Data in this exercise:
Segment Open

-- ==== Sys2Proof/Certificates/Slice0/Obligations.lean ====
section
/-! DEFINITION. The statements for the provers. -/

namespace Sys2Proof.Machine

open Sys2Proof.Config

/-! ## What the statements are written with -/

/-- `STATUS` after a successful completion (R206). -/
def statusDone (st : Status) : Status := { busy := false, done := true, err := false, rej := st.rej, errcode := .none }

/-- `STATUS` after an error completion with `code` (R207). -/
def statusErr (st : Status) (code : ErrCode) : Status := { busy := false, done := true, err := true, rej := st.rej, errcode := code }

/-- Command `i` ends on `s` with an error completion with `code` that changes `STATUS` alone (R202, R207). -/
def EndsInError (i : Instr) (s : State) (code : ErrCode) : Prop := exec i s = .next { s with status := statusErr s.status code }

/-- Command `i` completes on `s` and writes `v` to `RES_V`, and nothing else but `STATUS` (R94, R206). -/
def WritesV (i : Instr) (s : State) (v : Int) : Prop :=
  exec i s = .next { s with res := { s.res with v := v }, status := statusDone s.status }

/-- Command `i` completes on `s` with the field element `r` in `RES_V`. The value is `r` wherever `r` fits the register; where it does
not (possible only for W <= 8) the model leaves it free within R40's range (log entry 6). -/
def WritesField (i : Instr) (s : State) (r : Nat) : Prop :=
  ∃ v : Int, WritesV i s v ∧ 0 ≤ v ∧ v < 2 ^ (s.cfg.w - 1) ∧ ((r : Int) < 2 ^ (s.cfg.w - 1) → v = r)

/-- A field element's range (R140). -/
def InField (v : Int) : Prop := 0 ≤ v ∧ v ≤ 255

/-- The polynomial over GF(2) whose coefficients are the bits of `v`, bit i for x^i (R140). -/
noncomputable def polyOf (v : Nat) : Polynomial (ZMod 2) :=
  ∑ i ∈ Finset.range 16, if v.testBit i then Polynomial.X ^ i else 0

/-- The reduction polynomial m(x) (R10, R140). -/
noncomputable def reductionPoly : Polynomial (ZMod 2) :=
  Polynomial.X ^ 8 + Polynomial.X ^ 4 + Polynomial.X ^ 3 + Polynomial.X + 1

/-- The remainders of the trace a run of `EXTGCD` left in `t`, from the operands on: `a`, `b`, then the rows' (R111). -/
def traceR (s t : State) : Nat → Int
  | 0 => s.ops.a
  | 1 => s.ops.b
  | k + 2 => (t.res.trace.getD k TraceRow.zero).rem

/-- The coefficients of `a` in the same order, from the start values 1 and 0 (R111). -/
def traceX (t : State) : Nat → Int
  | 0 => 1
  | 1 => 0
  | k + 2 => (t.res.trace.getD k TraceRow.zero).x

/-- The coefficients of `b` in the same order, from the start values 0 and 1 (R111). -/
def traceY (t : State) : Nat → Int
  | 0 => 0
  | 1 => 1
  | k + 2 => (t.res.trace.getD k TraceRow.zero).y

/-- The matrix operand passes R174's checks with dimension `n`. -/
def MatrixAccepted (s : State) (n : Nat) : Prop :=
  s.ops.n.toNat = n ∧ 1 ≤ n ∧ n ≤ s.cfg.nmax ∧ 1 ≤ s.ops.m
    ∧ ∀ i < n, ∀ j < n, 0 ≤ gridEntry s.ops.matIn i j ∧ gridEntry s.ops.matIn i j < s.ops.m

/-- The matrix operand as a library matrix of dimension `n` (R170). -/
def inputMatrix (s : State) (n : Nat) : Matrix (Fin n) (Fin n) Int := Matrix.of fun i j => gridEntry s.ops.matIn i j

/-- The leading n x n square of `MAT_OUT` as a library matrix. -/
def outputMatrix (t : State) (n : Nat) : Matrix (Fin n) (Fin n) Int := Matrix.of fun i j => gridEntry t.res.matOut i j

/-- The two states agree on the registers that command `i` reads, as R94's table lists them. -/
def SameReads (i : Instr) (s s' : State) : Prop :=
  match i with
  | .extgcd | .gfadd | .gfsub | .gfmul | .gfdiv => s.ops.a = s'.ops.a ∧ s.ops.b = s'.ops.b
  | .modinv => s.ops.a = s'.ops.a ∧ s.ops.m = s'.ops.m
  | .gfinv => s.ops.a = s'.ops.a
  | .detmod | .matinv =>
      s.ops.n = s'.ops.n ∧ s.ops.m = s'.ops.m
        ∧ ∀ p < s.ops.n.toNat, ∀ q < s.ops.n.toNat, gridEntry s.ops.matIn p q = gridEntry s'.ops.matIn p q
  | .matkey => s.ops.keyLen = s'.ops.keyLen ∧ ∀ k < s.ops.keyLen.toNat, keyCharacter s k = keyCharacter s' k

/-- An ASCII letter (R179). -/
def IsLetter (c : Byte) : Prop := (0x41 ≤ c.toNat ∧ c.toNat ≤ 0x5A) ∨ (0x61 ≤ c.toNat ∧ c.toNat ≤ 0x7A)

/-- The index of an ASCII letter (R179). -/
def letterValue (c : Byte) : Int := if c.toNat ≤ 0x5A then (c.toNat : Int) - 0x41 else (c.toNat : Int) - 0x61

/-- The indices that R23 maps, as numbers. -/
def MappedIndex (p : Params) (ix : Nat) : Prop :=
  ix ∈ [0x000, 0x001, 0x002, 0x010, 0x011, 0x012, 0x013, 0x014, 0x040, 0x041, 0x042, 0x043, 0x044]
    ∨ (∃ k < p.nmax * p.nmax, ix = 0x100 + k)
    ∨ (∃ i < p.nmax, ∃ j < p.nmax, ix = 0x200 + 16 * i + j ∨ ix = 0x300 + 16 * i + j)
    ∨ (∃ k < p.traceDepth, ∃ f < 6, ix = 0x400 + 8 * k + f)

/-- The indices of the registers that R23 marks RO, mapped or not: `CFG`, `STATUS`, the results, `MAT_OUT`, the trace. -/
def ReadOnlyIndex (ix : Nat) : Prop := ix = 0x000 ∨ ix = 0x002 ∨ (0x040 ≤ ix ∧ ix ≤ 0x044) ∨ 0x300 ≤ ix

/-- The word a register of R23's map shows after a write of `data`: the low bits that its width keeps, extended by its sign (R72, R73). -/
def storedWord (p : Params) (r : Reg) (data : PortWord) : PortWord :=
  match r with
  | .n | .keyLen | .keyChar _ => (data.setWidth 8).setWidth 64
  | _ => (data.setWidth p.w).signExtend 64
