theorem exec_wf {i : Instr} {s t : State} (hs : s.wf) (h : exec i s = .next t) : t.wf := by
  have hm := hs.ops.m
  cases i with
  | extgcd => exact conclude_wf (r := .ok _) hs (putEuclid_wf hs) h
  | modinv =>
    refine conclude_wf hs ?_ h
    split
    · exact nofun
    · split
      · next hm1 v hv => exact putV_wf hs (inverseMod_fits hm (by omega) hv)
      · next hc => exact inverseMod_error_code hc ▸ nofun
  | gfadd | gfsub | gfmul =>
    refine conclude_wf hs ?_ h
    rcases fieldOperands_cases s with ⟨_, hf⟩ | ⟨_, hf⟩ <;> rw [hf]
    · exact putV_fieldResult_wf hs _ _ _
    · exact nofun
  | gfinv =>
    refine conclude_wf hs ?_ h
    split
    · next hc => exact fieldElement_error_code hc
    · split
      · exact nofun
      · exact putV_fieldResult_wf hs _ _ _
  | gfdiv =>
    refine conclude_wf hs ?_ h
    rcases fieldOperands_cases s with ⟨_, hf⟩ | ⟨_, hf⟩ <;> rw [hf]
    · dsimp only
      split
      · exact nofun
      · exact putV_fieldResult_wf hs _ _ _
    · exact nofun
  | detmod =>
    refine conclude_wf hs ?_ h
    split
    · next hc => exact matrixDimension_error_code hc
    · next hn =>
      obtain ⟨_, _, _, hm1, _⟩ := matrixDimension_ok hn
      exact putV_wf hs (floormod_fits _ hm hm1)
  | matinv =>
    refine conclude_wf hs ?_ h
    split
    · next hc => exact matrixDimension_error_code hc
    · next hn =>
      obtain ⟨_, _, _, hm1, _⟩ := matrixDimension_ok hn
      dsimp only
      split
      · next hc => exact inverseMod_error_code hc ▸ nofun
      · exact putInverse_wf hs (floormod_fits _ hm hm1) fun i j => floormod_fits _ hm hm1
  | matkey =>
    refine conclude_wf hs ?_ h
    split
    · next hc => exact keyDimension_error_code hc
    · next n hn =>
      obtain ⟨_, _, _, hw, _⟩ := keyDimension_ok hn
      exact putKey_wf hs fun i j => keyEntry_fits n i j hw

/-! ## Transactions and steps -/

theorem hostWrite_wf {s : State} (ix : Index) (d : PortWord) (hs : s.wf) : (hostWrite ix d s).wf := by
  rcases hostWrite_cases ix d s with h | ⟨hbusy, h⟩ | ⟨_, _, h⟩ | ⟨_, r, hr, _, h⟩ <;> rw [h]
  · exact hs
  · exact reject_wf hs hbusy
  · exact accept_wf d hs
  · exact storeOperand_wf d hs (regAt_wellFormed hr)

theorem hostStep_wf {s : State} (op : HostOp) (hs : s.wf) : (hostStep op s).wf := by
  rcases hostStep_cases op s with ⟨ix, d, _, h⟩ | ⟨hcfg, _, hst, hops, hres⟩
  · rw [h]; exact hostWrite_wf ix d (popOp_wf hs)
  · exact hs.of_frame hcfg hops hres (hst ▸ hs.status)

theorem step_wf {s t : State} (hs : s.wf) (h : step s = .next t) : t.wf := by
  have hp := popTurn_wf hs
  rcases step_cases h with ⟨_, _, ⟨i, _, hx⟩ | ⟨e, _, rfl⟩⟩ | ⟨op, _, rfl⟩ | ⟨_, rfl⟩ | ⟨_, rfl⟩
  · exact exec_wf hp hx
  · exact raiseErr_wf hp nofun
  · exact hostStep_wf op hp
  · exact resetStep_wf hp
  · exact hp

/-- Settles O17, by cases of what a step can do (`step_cases`): each operation it is made of keeps `State.wf`. -/
theorem stepKeepsWellFormedness : Obligations.StepKeepsWellFormedness := fun _ _ => step_wf

end Sys2Proof.Machine
end

section
/-! PROOFS. O10, O11, O22 to O27, O29 and O30: the register map is the table of R23; what transactions and steps do to `STATUS`, `CFG` and the
operand registers; the words of `CFG` and `STATUS`. -/

namespace Sys2Proof.Machine

open Sys2Proof.Config

/-! ## The register map (R22, R23) -/

/-- The register lies in its block of the map: 0x100 indices of key characters, 16 rows of 16 matrix entries, and rows of 8 trace
registers from 0x400 up to the last index. -/
def FitsBlock : Reg → Prop
  | .keyChar k => k < 0x100
  | .matIn i j | .matOut i j => i < 16 ∧ j < 16
  | .trace k _ => k < 0x180
  | .cfg | .cmd | .status | .a | .b | .m | .n | .keyLen | .resG | .resX | .resY | .resV | .traceLen => True

/-- With legal parameters every register of the implementation fits its block (R9, R23). -/
theorem fitsBlock_of_legal {p : Params} {r : Reg} (hp : p.legal) (hr : r.wellFormed p = true) : FitsBlock r := by
  obtain ⟨_, _, _, hn, _, hd⟩ := hp
  cases r with
  | keyChar k =>
    have hsq : p.nmax * p.nmax ≤ 15 * 15 := Nat.mul_le_mul hn hn
    simp only [Reg.wellFormed, decide_eq_true_eq] at hr
    simp only [FitsBlock]; omega
  | matIn i j | matOut i j =>
    simp only [Reg.wellFormed, Bool.and_eq_true, decide_eq_true_eq] at hr
    simp only [FitsBlock]; omega
  | trace k f =>
    simp only [Reg.wellFormed, decide_eq_true_eq] at hr
    simp only [FitsBlock]; omega
  | cfg | cmd | status | a | b | m | n | keyLen | resG | resX | resY | resV | traceLen => trivial

theorem traceOffset_lt (f : TraceField) : traceOffset f < 6 := by cases f <;> decide

theorem traceFieldAt_eq_some_iff {o : Nat} {f : TraceField} : traceFieldAt o = some f ↔ o = traceOffset f := by
  constructor
  · intro h
    unfold traceFieldAt at h
    split_ifs at h <;> cases h <;> assumption
  · rintro rfl
    cases f <;> rfl

theorem regIndex_keyChar_toNat {k : Nat} (hk : k < 0x100) : (regIndex (.keyChar k)).toNat = 0x100 + k := by
  simp only [regIndex, BitVec.toNat_ofNat]; omega

theorem regIndex_matIn_toNat {i j : Nat} (hi : i < 16) (hj : j < 16) : (regIndex (.matIn i j)).toNat = 0x200 + 16 * i + j := by
  simp only [regIndex, BitVec.toNat_ofNat]; omega

theorem regIndex_matOut_toNat {i j : Nat} (hi : i < 16) (hj : j < 16) : (regIndex (.matOut i j)).toNat = 0x300 + 16 * i + j := by
  simp only [regIndex, BitVec.toNat_ofNat]; omega

theorem regIndex_trace_toNat {k : Nat} (f : TraceField) (hk : k < 0x180) :
    (regIndex (.trace k f)).toNat = 0x400 + 8 * k + traceOffset f := by
  have := traceOffset_lt f
  simp only [regIndex, BitVec.toNat_ofNat]; omega
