/-- The carrel operands of an instance of a descriptor under these loop registers (R49, R52). -/
def Desc.operands (d : Desc) (r : Regs) : List Placed :=
  match d.kind with
  | 0x01 =>
    let t := (List.range 4).any fun h => decide (h ≤ d.f 133 132) && d.f (138 + 3 * h) (136 + 3 * h) == 4
    [(208, ⟨d.f 225 208, 2 ^ d.f 188 184 * (if t then 16 else 8) / 32, true⟩), (336, ⟨d.f 353 336, 2, true⟩)]
  | 0x02 => d.indexRange r ++ [(312, ⟨d.addr r 328 312 351 336 139 138, d.rowGranules, true⟩)]
  | 0x03 => d.indexRange r ++ [(312, ⟨d.addr r 328 312 351 336 139 138, d.rowGranules, false⟩)]
  | 0x04 =>
    let rt := ceilDiv (d.f 159 144 + 1) 32
    let kt := d.f 166 160 + 1
    [(192, ⟨d.addr r 208 192 191 176 139 138, rt * kt * streamGranules (d.f 131 128), false⟩)]
      ++ (if d.b 136 then [] else [(320, ⟨d.addr r 336 320 239 224 141 140, kt * 64, false⟩)])
      ++ (if d.b 137 then [] else [(256, ⟨d.addr r 272 256 255 240 143 142, rt * 128, true⟩)])
  | 0x05 =>
    let ft := d.f 158 152 + 1
    [(192, ⟨d.addr r 208 192 191 176 139 138, (d.f 149 144 + 1) * ft * streamGranules (d.f 131 128), false⟩)]
      ++ (if d.b 137 then [] else [(256, ⟨d.addr r 272 256 255 240 143 142, ft * 128, true⟩)])
  | 0x06 =>
    let op := d.f 135 128
    let s := d.vShape
    let wide := d.vWide
    let n := s.elems wide
    let dst := d.addr r 290 274 306 291 205 204
    let bAt := d.addr r 257 241 273 258 203 202
    let bBits := (elemType (d.f 150 146)).bits
    (if d.b 159 then [] else [(208, ⟨d.addr r 224 208 240 225 201 200, s.granules wide (elemType (d.f 145 141)).bits, false⟩)])
      ++ (if vectorBinary op ∧ d.f 158 157 = 0 ∨ op = 0x40 then [(241, ⟨bAt, s.granules wide bBits, false⟩)] else [])
      ++ (if vectorBinary op ∧ d.f 158 157 = 2 then [(241, ⟨bAt, 1, false⟩)] else [])
      ++ (if op = 0x42 then [(241, ⟨bAt, 1, true⟩)] else [])
      ++ (if d.b 154 ∨ vectorPack op then [(307, ⟨d.addr r 323 307 339 324 207 206, ceilDiv n 256, false⟩)] else [])
      ++ [(274, ⟨dst, if vectorCompare op then ceilDiv n 256
                else if vectorReduce op then (if d.b 160 then ceilDiv (ceilDiv n 32) 8 else 1)
                else s.granules wide (elemType (d.f 140 136)).bits, true⟩)]
  | 0x07 =>
    let rows := d.f 154 148 + 1
    let cols := d.f 167 156 + 1
    let g (t : Nat) := ceilDiv rows 32 * ceilDiv cols 32 * (if t = 0 then 128 else 64)
    (if d.b 146 then [] else [(176, ⟨d.addr r 192 176 271 256 245 244, g (d.f 140 136), false⟩)])
      ++ [(193, ⟨d.addr r 209 193 287 272 247 246, g (d.f 145 141), true⟩)]
      ++ (if d.f 131 128 = 0 then [] else [(210, ⟨d.addr r 226 210 303 288 249 248, ceilDiv rows 2, d.f 131 128 == 1⟩)])
      ++ (if d.b 132 then [(227, ⟨d.addr r 243 227 319 304 251 250, ceilDiv (rows * cols) 256, false⟩)] else [])
  | 0x08 =>
    let s := d.cShape
    let wide := d.cWide
    let st := d.f 132 128
    let dt := d.f 137 133
    let aff := ceilDiv (ceilDiv (s.elems wide) 32) 8
    (if d.b 142 then [] else [(192, ⟨d.addr r 208 192 224 209 183 182, s.granules wide (elemType st).bits, false⟩)])
      ++ [(225, ⟨d.addr r 241 225 257 242 185 184, s.granules wide (elemType dt).bits, true⟩)]
      ++ (if st = 9 ∨ dt = 9 then [(258, ⟨d.f 274 258, aff, dt == 9⟩)] else [])
  | 0x09 =>
    let g := if d.f 143 141 = 0 ∨ d.f 143 141 = 3 then 128 else 64
    [(312, ⟨d.addr r 328 312 311 296 145 144, (d.f 153 148 + 1) * (d.f 159 154 + 1) * g, false⟩)]
  | 0x0A => [(160, ⟨d.f 176 160, 16384, true⟩)]
  | _ => []

/-- The carrel ranges an instance of a descriptor touches under these loop registers (R49, R52). -/
def Desc.ranges (d : Desc) (r : Regs) : List Range := (d.operands r).map (·.2)

/-- The largest tile coordinates an instance forms, each with its label field's width and the bit where the field that places it starts (R49, Table 07-2). -/
def Desc.coords (d : Desc) (r : Regs) : List (Nat × Nat × Nat) :=
  match d.kind with
  | 0x04 =>
    if d.b 136 then [(352, 36, d.f 387 352 + d.f 166 160), (388, 20, d.f 407 388 + d.f 239 224 * nth r (d.f 141 140))] else []
  | 0x05 => [(352, 36, d.f 387 352 + d.f 239 224 * nth r (d.f 141 140)), (388, 20, d.f 407 388 + d.f 149 144)]
  | 0x09 => [(224, 36, d.f 259 224 + d.f 295 280 * nth r (d.f 147 146) + d.f 153 148), (260, 20, d.f 279 260 + d.f 159 154)]
  | _ => []

/-- What an instance reaches that its program or the label has no room for: carrel granules and tile coordinates, each at its own field (R49). -/
def Desc.reachBads (d : Desc) (carrel : Nat) (r : Regs) (off : Nat) : List Bad :=
  ((d.operands r).map fun x => need (decide (x.2.first + x.2.len ≤ carrel)) (.rel (off + x.1 / 8))).flatten
    ++ ((d.coords r).map fun x => need (decide (x.2.2 < 2 ^ x.2.1)) (.rel (off + x.1 / 8))).flatten

/-! ### Field checks -/

/-- A field that must be zero. -/
def Desc.zero (d : Desc) (off hi lo : Nat) : List Bad := need (d.f hi lo == 0) (.field (off + lo / 8))

/-- Fields that must be zero, high bit and low bit each. -/
def Desc.res (d : Desc) (off : Nat) (l : List (Nat × Nat)) : List Bad := (l.map fun p => d.zero off p.1 p.2).flatten

/-- A field that must meet a condition. -/
def Desc.ok (off lo : Nat) (c : Bool) : List Bad := need c (.field (off + lo / 8))

/-- A relation among a descriptor's fields. -/
def Desc.rel (off : Nat) (c : Bool) : List Bad := need c (.rel off)

/-- The head (Tables 03-6 to 03-9). -/
def Desc.headBads (d : Desc) (off : Nat) : List Bad :=
  let v := d.mbSel % 4096
  let mode := d.mbSel / 4096
  Desc.ok off 0 (within 1 13 d.kind) ++ d.zero off 15 11
    ++ Desc.ok off 16 (if mode = 4 then within 1 8 (v % 16) && decide (v / 16 < 2 ^ (v % 16)) else decide (mode ≤ 6) && v == 0)

/-- Bodies of `GATHER` and `SCATTER` (Tables 05-7, 05-8, R115). -/
def Desc.moveBads (d : Desc) (off : Nat) : List Bad :=
  d.res off [(511, 352), (335, 329), (191, 189), (175, 172), (159, 155), (143, 140), (135, 135)]
    ++ Desc.ok off 128 (decide (d.f 131 128 ≤ 3)) ++ Desc.ok off 132 (decide (d.f 133 132 ≤ 2)) ++ Desc.ok off 144 (within 1 1024 (d.f 154 144))
    ++ Desc.ok off 176 (within 1 4096 (d.f 188 176)) ++ Desc.ok off 192 (decide (d.f 133 132 ≠ 0) || decide (d.f 223 192 ≤ 4095))
    ++ Desc.ok off 224 (decide (d.f 131 128 ≠ 3) || d.f 255 224 == 0) ++ Desc.rel (off + 20) (decide (d.f 171 160 + d.f 188 176 ≤ 4096))

/-- Scales of a source operand (R188): how many apply to a type. -/
def scalesOk (t : ElemType) (n : Nat) : Bool := if t.scaled then n == 1 else if t = .int32 then n == 0 || n == 2 else true

/-- A float operand: a float type, or an integer type with scales applied (R180). -/
def floatOperand (t : ElemType) (n : Nat) : Bool := t.isFloat || decide (0 < n)

/-- Shape fields (R188). -/
def Shape.ok (s : Shape) : Bool := if s.shape = 0 then within 1 64 s.len && s.count == 0 else s.len == 0 && decide (s.count ≠ 0)

/-- Types `VECTOR` takes (R188). -/
def vectorType (n : Nat) : Bool := decide (n ≤ 0x0A) && decide (n ≠ 9)

/-- The `VECTOR` body (Table 09-2, R182, R184, R187, R188). -/
def Desc.vectorBads (d : Desc) (off : Nat) : List Bad :=
  let op := d.f 135 128
  let a := elemType (d.f 145 141)
  let b := elemType (d.f 150 146)
  let t := elemType (d.f 140 136)
  let fa := floatOperand a (d.f 162 161)
  let fb := if d.f 158 157 = 1 then fa else floatOperand b (d.f 163 163)
  let usesB := vectorBinary op && decide (d.f 158 157 ≠ 1)
  d.res off [(511, 480), (351, 340), (199, 198), (175, 172), (164, 164)]
    ++ Desc.ok off 128 (vectorOps.contains op) ++ Desc.ok off 136 (vectorType (d.f 140 136) && !t.isFp8) ++ Desc.ok off 141 (vectorType (d.f 145 141))
    ++ Desc.ok off 146 (vectorType (d.f 150 146)) ++ Desc.ok off 151 (d.f 152 151 == 0 || d.f 152 151 == 2)
    ++ Desc.ok off 155 (decide (d.f 156 155 ≠ 3)) ++ Desc.ok off 157 (decide (d.f 158 157 ≠ 3)) ++ Desc.ok off 161 (decide (d.f 162 161 ≠ 3))
    ++ Desc.ok off 208 (!d.b 159 || d.f 224 208 == 0)
    ++ Desc.rel off (d.vShape.ok && (!d.b 159 || (d.f 156 155 == 2 && (a == .fp32 || a == .int32)))
        && scalesOk a (d.f 162 161) && (!usesB || scalesOk b (d.f 163 163)) && (!d.b 163 || (b.scaled && d.f 158 157 != 1))
        && (!within 0x02 0x07 op || fa == fb) && (!(op == 0x05) || t.isFloat == fa)
        && (!(within 0x10 0x16 op || op == 0x30 || op == 0x31) || fa)
        && (!vectorReduce op || (if fa then t == .fp32 else if op = 0x34 then t == .u32 else t == .int32))
        && (!vectorCompare op || t == .u8) && (!(op == 0x40) || (b == .u8 && d.f 158 157 == 0)) && (!vectorPack op || d.f 156 155 == 1))

/-- The `CONVERT` body (Table 09-4, R193). -/
def Desc.convertBads (d : Desc) (off : Nat) : List Bad :=
  let a := elemType (d.f 132 128)
  let t := elemType (d.f 137 133)
  let listed (n : Nat) := (elemType? n).isSome
  d.res off [(511, 497), (287, 275), (191, 186), (159, 155), (147, 147)]
    ++ Desc.ok off 128 (listed (d.f 132 128)) ++ Desc.ok off 133 (listed (d.f 137 133)) ++ Desc.ok off 138 (decide (d.f 139 138 ≠ 3))
    ++ Desc.ok off 140 (decide (d.f 141 140 ≠ 3)) ++ Desc.ok off 143 (decide (d.f 144 143 ≠ 3)) ++ Desc.ok off 192 (!d.b 142 || d.f 208 192 == 0)
    ++ Desc.ok off 258 (a == .u4 || t == .u4 || d.f 274 258 == 0)
    ++ Desc.rel off (!(d.f 139 138 == 1 && t == .fx128) && (d.b 145 == t.scaled) && scalesOk a (d.f 144 143) && d.cShape.ok
        && (!d.b 142 || (d.f 141 140 == 2 && (a == .fp32 || a == .int32))))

Segment Closed

Exercise directions: Beginning at the top of the data, please return every line until and including the line containing "after an error", copied exactly, and nothing past it.

Task answer:
-- ==== Sys2Proof/Certificates/Slice0/Obligations.lean ====
section
/-! DEFINITION. The statements for the provers. -/

namespace Sys2Proof.Machine

open Sys2Proof.Config

/-! ## What the statements are written with -/

/-- `STATUS` after a successful completion (R206). -/
def statusDone (st : Status) : Status := { busy := false, done := true, err := false, rej := st.rej, errcode := .none }

/-- `STATUS` after an error completion with `code` (R207). -/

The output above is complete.